There are many, many ride sharing companies springing up across the globe. Several are now household names in many cities: Uber in many countries, Lyft in the US, Didi Chuxing in China and Ola in India. For South East Asia, many people know of – and use – Grab whilst in Brazil it is a company called 99.
Many of the established companies own stakes in the others: Uber had for several years, a stake in some of the Asian ride share companies and Didi owned part of 99. After Uber’s failed attempt to break into the China market, they sold that business to Didi as well.
However, all of these companies have a connection to one central financier: Softbank, a Japanese investment company with fingers in many industries and markets. Estimates in a recent article published by The Economist magazine suggest that 90% of all global ride share journeys are with companies partly owned by Softbank. By the way that is over 40 million rides per day!

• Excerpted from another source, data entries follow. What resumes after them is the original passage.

/-- `SDC_CTRL.go` (SDC_GO, R346). -/
def execSdcGo (o : Origin) (go : BitVec 4) (s : State) : Host.Outcome State Fault Refusal :=
  .next (coreWrite sdcWritten o A.SDC_CTRL (BitVec.ofNat 32 (putBits (rwWord s A.SDC_CTRL).toNat 16 4 go.toNat)) s)

/-- `SDC_CTRL.cfgall` (SDC_CFGALL, R347). -/
def execSdcCfgall (o : Origin) (s : State) : Host.Outcome State Fault Refusal :=
  .next (coreWrite sdcWritten o A.SDC_CTRL (rwWord s A.SDC_CTRL ||| 0x1000000) s)

/-- A read or write of SDC_TDATA (SDC_TABLE_ACCESS, R358). -/
def execSdcTableAccess (o : Origin) (write : Option Word) (s : State) : Host.Outcome State Fault Refusal :=
  .next (match write with
    | some w => coreWrite sdcWritten o A.SDC_TDATA w s
    | none => coreRead sdcRead [] o A.SDC_TDATA s)

end Sys2Proof.Machine
end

So, with an industry that is still evolving and highly competitive, Softbank has used a Monopoly™ game strategy to ensure that whoever wins the majority of the market will be one of theirs. That means that when this industry starts to make more profits globally, Softbank will start earning big dollars.
As the market is still volatile, Softbank has been able to use its investor power to demand each of its investments change strategy. With Uber, they have successfully persuaded them to stop its global expansion and concentrate on its core markets to reduce the losses in readiness for a planned public offering. They have also been bordering on monopolistic and cartel behaviour by encouraging competing companies (that they have investments in) to stop their price wars and to help increase fares – that is not good for the consumer. That encouragement has been described by Softbank as “advice”!
Ultimately, Softbank wants ride sharing to become autonomous because they see that path as being the least cost model – and that means more profits for them.